DATA FOR ANALYSIS:
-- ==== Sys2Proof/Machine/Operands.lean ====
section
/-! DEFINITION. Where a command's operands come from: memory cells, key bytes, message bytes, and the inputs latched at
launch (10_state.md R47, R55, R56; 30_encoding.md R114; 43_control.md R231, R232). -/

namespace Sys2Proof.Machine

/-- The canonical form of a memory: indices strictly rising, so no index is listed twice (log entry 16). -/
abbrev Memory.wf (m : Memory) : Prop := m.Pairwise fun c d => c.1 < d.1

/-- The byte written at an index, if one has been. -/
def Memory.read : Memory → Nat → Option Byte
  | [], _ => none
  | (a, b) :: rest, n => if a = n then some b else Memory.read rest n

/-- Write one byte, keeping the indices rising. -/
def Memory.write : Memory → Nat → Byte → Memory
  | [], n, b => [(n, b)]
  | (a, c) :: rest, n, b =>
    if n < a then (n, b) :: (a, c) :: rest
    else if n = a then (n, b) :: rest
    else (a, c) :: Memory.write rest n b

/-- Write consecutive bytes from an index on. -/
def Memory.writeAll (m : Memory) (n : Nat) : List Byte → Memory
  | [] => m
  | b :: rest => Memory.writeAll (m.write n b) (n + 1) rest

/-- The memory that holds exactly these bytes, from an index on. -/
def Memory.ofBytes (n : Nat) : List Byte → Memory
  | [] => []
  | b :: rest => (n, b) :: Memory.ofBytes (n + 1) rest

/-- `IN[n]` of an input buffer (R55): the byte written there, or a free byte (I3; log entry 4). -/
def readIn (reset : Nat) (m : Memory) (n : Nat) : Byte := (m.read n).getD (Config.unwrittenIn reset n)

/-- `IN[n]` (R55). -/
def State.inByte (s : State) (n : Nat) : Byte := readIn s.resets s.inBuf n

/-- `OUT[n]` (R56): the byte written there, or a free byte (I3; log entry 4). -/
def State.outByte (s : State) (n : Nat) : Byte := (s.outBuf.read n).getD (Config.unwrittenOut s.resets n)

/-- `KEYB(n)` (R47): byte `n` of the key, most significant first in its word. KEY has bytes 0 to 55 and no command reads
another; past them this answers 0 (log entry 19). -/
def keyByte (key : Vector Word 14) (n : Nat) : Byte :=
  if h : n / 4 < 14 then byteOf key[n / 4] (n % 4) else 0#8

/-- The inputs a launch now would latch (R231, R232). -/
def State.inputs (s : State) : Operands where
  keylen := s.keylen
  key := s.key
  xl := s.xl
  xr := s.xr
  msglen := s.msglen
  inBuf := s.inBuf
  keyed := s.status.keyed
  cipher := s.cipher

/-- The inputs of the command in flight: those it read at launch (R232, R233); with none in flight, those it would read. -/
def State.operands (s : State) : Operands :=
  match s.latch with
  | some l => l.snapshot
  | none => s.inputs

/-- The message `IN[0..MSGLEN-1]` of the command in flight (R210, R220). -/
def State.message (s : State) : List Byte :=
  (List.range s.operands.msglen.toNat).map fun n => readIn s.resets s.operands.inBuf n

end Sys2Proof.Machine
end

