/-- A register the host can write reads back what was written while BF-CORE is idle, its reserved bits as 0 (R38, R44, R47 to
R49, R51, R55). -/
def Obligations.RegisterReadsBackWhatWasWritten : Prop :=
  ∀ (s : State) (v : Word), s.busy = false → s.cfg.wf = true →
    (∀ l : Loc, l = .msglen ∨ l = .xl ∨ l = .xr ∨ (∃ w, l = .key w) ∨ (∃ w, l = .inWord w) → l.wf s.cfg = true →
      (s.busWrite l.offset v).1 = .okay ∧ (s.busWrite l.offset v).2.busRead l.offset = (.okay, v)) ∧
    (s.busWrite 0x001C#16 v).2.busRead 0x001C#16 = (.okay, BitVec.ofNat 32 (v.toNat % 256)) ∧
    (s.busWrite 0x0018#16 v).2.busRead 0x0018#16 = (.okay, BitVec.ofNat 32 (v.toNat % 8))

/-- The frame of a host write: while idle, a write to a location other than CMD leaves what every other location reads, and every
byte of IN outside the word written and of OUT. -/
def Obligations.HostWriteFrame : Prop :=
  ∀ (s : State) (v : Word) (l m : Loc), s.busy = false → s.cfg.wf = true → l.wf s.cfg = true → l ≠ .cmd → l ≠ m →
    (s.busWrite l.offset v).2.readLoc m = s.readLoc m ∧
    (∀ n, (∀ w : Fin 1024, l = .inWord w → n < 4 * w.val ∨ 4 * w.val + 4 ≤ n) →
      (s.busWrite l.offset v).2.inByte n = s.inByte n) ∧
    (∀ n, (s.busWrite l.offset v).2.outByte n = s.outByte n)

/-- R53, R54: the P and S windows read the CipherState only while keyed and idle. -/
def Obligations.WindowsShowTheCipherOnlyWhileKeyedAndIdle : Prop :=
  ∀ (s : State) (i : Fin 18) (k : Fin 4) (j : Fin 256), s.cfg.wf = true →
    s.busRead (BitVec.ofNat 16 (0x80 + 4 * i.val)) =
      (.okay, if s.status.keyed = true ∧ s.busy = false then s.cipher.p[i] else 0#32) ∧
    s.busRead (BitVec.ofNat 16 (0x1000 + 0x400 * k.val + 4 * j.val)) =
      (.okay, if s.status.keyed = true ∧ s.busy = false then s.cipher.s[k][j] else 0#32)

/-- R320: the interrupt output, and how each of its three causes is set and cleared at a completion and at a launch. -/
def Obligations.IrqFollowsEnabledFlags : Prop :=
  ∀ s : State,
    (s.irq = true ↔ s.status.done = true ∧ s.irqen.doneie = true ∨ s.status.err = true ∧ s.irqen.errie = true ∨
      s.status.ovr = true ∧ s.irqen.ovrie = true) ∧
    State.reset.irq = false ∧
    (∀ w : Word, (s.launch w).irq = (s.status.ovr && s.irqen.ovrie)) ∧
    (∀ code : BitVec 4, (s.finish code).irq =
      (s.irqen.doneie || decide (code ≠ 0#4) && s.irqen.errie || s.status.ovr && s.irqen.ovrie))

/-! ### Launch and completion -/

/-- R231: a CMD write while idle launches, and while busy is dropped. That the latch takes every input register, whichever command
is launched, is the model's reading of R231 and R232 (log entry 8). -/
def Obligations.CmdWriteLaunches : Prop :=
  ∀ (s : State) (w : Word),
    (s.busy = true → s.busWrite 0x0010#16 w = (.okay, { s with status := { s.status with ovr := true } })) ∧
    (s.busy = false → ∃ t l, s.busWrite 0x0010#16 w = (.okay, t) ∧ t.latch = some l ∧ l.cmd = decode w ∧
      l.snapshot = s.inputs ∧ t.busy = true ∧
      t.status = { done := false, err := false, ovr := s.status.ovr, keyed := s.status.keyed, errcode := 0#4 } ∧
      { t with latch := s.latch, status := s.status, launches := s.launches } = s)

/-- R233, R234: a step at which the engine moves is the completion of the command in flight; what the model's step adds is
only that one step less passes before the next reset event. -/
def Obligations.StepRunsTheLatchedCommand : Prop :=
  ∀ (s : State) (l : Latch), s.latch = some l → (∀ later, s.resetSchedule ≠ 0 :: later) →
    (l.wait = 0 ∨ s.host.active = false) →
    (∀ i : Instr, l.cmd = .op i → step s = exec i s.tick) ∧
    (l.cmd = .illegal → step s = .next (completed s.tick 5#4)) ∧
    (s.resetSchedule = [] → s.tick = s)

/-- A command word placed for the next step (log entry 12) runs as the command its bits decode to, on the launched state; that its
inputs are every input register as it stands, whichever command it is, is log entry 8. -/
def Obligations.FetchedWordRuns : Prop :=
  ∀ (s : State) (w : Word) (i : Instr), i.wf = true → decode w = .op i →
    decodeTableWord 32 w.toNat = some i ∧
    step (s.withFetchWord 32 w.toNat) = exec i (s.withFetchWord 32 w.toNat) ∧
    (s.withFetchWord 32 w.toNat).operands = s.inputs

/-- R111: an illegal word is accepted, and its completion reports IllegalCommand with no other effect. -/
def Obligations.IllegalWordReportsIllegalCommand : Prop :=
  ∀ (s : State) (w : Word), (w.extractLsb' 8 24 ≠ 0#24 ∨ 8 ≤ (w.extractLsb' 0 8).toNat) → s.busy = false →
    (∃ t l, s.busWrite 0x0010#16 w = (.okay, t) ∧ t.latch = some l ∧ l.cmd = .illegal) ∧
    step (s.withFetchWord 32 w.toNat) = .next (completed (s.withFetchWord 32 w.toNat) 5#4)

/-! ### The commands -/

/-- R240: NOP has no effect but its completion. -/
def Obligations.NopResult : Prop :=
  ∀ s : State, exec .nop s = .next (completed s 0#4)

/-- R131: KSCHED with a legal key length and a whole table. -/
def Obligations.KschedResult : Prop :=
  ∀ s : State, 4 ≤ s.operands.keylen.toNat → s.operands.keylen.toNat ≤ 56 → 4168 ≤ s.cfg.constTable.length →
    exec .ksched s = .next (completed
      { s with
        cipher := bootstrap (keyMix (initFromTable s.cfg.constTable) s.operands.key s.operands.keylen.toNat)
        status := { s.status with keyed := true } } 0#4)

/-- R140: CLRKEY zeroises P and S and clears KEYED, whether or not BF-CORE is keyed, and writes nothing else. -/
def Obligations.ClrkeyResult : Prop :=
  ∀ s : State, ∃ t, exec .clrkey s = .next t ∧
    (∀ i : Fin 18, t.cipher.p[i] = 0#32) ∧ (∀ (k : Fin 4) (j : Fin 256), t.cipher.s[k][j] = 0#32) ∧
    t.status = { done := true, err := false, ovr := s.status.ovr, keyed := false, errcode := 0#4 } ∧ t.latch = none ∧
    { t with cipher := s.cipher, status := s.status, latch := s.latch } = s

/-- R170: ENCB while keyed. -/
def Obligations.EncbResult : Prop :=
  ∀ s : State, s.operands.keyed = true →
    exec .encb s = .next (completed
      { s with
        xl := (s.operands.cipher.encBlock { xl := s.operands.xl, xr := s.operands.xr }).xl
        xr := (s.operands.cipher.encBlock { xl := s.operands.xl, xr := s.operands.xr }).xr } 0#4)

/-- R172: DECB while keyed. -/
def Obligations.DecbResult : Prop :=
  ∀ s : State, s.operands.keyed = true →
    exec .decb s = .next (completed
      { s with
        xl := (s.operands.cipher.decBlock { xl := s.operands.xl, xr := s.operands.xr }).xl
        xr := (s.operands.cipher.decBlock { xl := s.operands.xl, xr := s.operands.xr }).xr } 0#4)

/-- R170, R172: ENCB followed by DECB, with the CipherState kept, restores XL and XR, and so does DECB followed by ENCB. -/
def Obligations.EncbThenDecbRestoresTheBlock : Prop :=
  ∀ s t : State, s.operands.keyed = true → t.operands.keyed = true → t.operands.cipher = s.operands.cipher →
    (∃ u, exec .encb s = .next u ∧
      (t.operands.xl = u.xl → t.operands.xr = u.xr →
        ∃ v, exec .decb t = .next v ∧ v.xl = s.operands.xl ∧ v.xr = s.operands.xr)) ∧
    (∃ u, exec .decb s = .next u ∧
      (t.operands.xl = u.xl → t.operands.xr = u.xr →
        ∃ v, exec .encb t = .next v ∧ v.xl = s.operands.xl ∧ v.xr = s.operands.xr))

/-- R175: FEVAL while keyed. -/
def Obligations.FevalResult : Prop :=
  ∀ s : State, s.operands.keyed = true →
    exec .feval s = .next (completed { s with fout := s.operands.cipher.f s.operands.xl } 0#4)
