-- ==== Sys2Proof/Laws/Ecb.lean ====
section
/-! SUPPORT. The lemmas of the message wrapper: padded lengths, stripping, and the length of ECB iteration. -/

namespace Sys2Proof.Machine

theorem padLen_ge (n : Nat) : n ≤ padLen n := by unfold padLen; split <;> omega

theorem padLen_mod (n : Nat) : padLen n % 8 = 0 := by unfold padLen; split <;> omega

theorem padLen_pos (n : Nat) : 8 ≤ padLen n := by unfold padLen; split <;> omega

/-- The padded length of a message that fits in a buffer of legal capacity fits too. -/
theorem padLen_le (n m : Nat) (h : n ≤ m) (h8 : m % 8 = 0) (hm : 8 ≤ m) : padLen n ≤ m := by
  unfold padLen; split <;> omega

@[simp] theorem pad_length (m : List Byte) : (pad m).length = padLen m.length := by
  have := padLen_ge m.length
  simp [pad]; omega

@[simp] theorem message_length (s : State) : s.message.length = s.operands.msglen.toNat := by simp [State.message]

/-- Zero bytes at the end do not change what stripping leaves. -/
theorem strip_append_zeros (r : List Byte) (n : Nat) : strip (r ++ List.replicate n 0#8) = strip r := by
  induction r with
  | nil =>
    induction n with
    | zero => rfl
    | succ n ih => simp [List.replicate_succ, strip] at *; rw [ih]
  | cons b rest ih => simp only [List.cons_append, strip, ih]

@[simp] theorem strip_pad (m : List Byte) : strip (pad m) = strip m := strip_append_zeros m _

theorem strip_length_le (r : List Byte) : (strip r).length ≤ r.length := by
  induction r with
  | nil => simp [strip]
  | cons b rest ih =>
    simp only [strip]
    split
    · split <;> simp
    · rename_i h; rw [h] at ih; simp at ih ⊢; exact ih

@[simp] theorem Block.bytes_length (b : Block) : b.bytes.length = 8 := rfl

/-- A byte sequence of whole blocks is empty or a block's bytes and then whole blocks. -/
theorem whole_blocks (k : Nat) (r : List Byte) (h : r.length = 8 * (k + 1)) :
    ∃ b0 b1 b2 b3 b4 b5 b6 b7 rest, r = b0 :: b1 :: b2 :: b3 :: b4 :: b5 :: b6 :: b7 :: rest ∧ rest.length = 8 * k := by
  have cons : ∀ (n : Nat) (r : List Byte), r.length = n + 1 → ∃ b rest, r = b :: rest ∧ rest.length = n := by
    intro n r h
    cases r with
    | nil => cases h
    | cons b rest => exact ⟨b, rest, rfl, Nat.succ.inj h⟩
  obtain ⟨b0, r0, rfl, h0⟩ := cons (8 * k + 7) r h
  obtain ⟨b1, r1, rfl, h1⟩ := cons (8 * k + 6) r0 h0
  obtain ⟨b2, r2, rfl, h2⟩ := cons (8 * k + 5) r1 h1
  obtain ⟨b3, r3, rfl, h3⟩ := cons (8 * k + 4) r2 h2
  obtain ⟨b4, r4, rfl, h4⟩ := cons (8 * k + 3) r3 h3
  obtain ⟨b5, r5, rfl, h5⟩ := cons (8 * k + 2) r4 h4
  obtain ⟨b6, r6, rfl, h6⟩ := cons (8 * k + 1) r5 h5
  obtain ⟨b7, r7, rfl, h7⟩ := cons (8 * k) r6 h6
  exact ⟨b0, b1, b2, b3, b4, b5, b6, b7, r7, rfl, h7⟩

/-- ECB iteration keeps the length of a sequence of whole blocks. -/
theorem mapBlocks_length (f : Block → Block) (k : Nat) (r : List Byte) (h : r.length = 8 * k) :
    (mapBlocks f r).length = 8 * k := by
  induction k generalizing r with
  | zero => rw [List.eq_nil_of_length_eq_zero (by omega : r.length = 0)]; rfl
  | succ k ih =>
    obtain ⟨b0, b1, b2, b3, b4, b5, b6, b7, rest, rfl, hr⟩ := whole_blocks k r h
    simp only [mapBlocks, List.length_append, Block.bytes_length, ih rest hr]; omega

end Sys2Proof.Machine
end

WHAT YOU SHOULD DO:
Look above for the line containing "def Obligations.NopResult : Prop" and the line containing "(∃ u, exec .encb s = .next u ∧". Transcribe both, with the lines between them, exactly.

ANSWER FOR THE TASK:
def Obligations.NopResult : Prop :=
  ∀ s : State, exec .nop s = .next (completed s 0#4)

/-- R131: KSCHED with a legal key length and a whole table. -/
def Obligations.KschedResult : Prop :=
  ∀ s : State, 4 ≤ s.operands.keylen.toNat → s.operands.keylen.toNat ≤ 56 → 4168 ≤ s.cfg.constTable.length →
    exec .ksched s = .next (completed
      { s with
        cipher := bootstrap (keyMix (initFromTable s.cfg.constTable) s.operands.key s.operands.keylen.toNat)
        status := { s.status with keyed := true } } 0#4)

/-- R140: CLRKEY zeroises P and S and clears KEYED, whether or not BF-CORE is keyed, and writes nothing else. -/
def Obligations.ClrkeyResult : Prop :=
  ∀ s : State, ∃ t, exec .clrkey s = .next t ∧
    (∀ i : Fin 18, t.cipher.p[i] = 0#32) ∧ (∀ (k : Fin 4) (j : Fin 256), t.cipher.s[k][j] = 0#32) ∧
    t.status = { done := true, err := false, ovr := s.status.ovr, keyed := false, errcode := 0#4 } ∧ t.latch = none ∧
    { t with cipher := s.cipher, status := s.status, latch := s.latch } = s

/-- R170: ENCB while keyed. -/
def Obligations.EncbResult : Prop :=
  ∀ s : State, s.operands.keyed = true →
    exec .encb s = .next (completed
      { s with
        xl := (s.operands.cipher.encBlock { xl := s.operands.xl, xr := s.operands.xr }).xl
        xr := (s.operands.cipher.encBlock { xl := s.operands.xl, xr := s.operands.xr }).xr } 0#4)

/-- R172: DECB while keyed. -/
def Obligations.DecbResult : Prop :=
  ∀ s : State, s.operands.keyed = true →
    exec .decb s = .next (completed
      { s with
        xl := (s.operands.cipher.decBlock { xl := s.operands.xl, xr := s.operands.xr }).xl
        xr := (s.operands.cipher.decBlock { xl := s.operands.xl, xr := s.operands.xr }).xr } 0#4)

/-- R170, R172: ENCB followed by DECB, with the CipherState kept, restores XL and XR, and so does DECB followed by ENCB. -/
def Obligations.EncbThenDecbRestoresTheBlock : Prop :=
  ∀ s t : State, s.operands.keyed = true → t.operands.keyed = true → t.operands.cipher = s.operands.cipher →
    (∃ u, exec .encb s = .next u ∧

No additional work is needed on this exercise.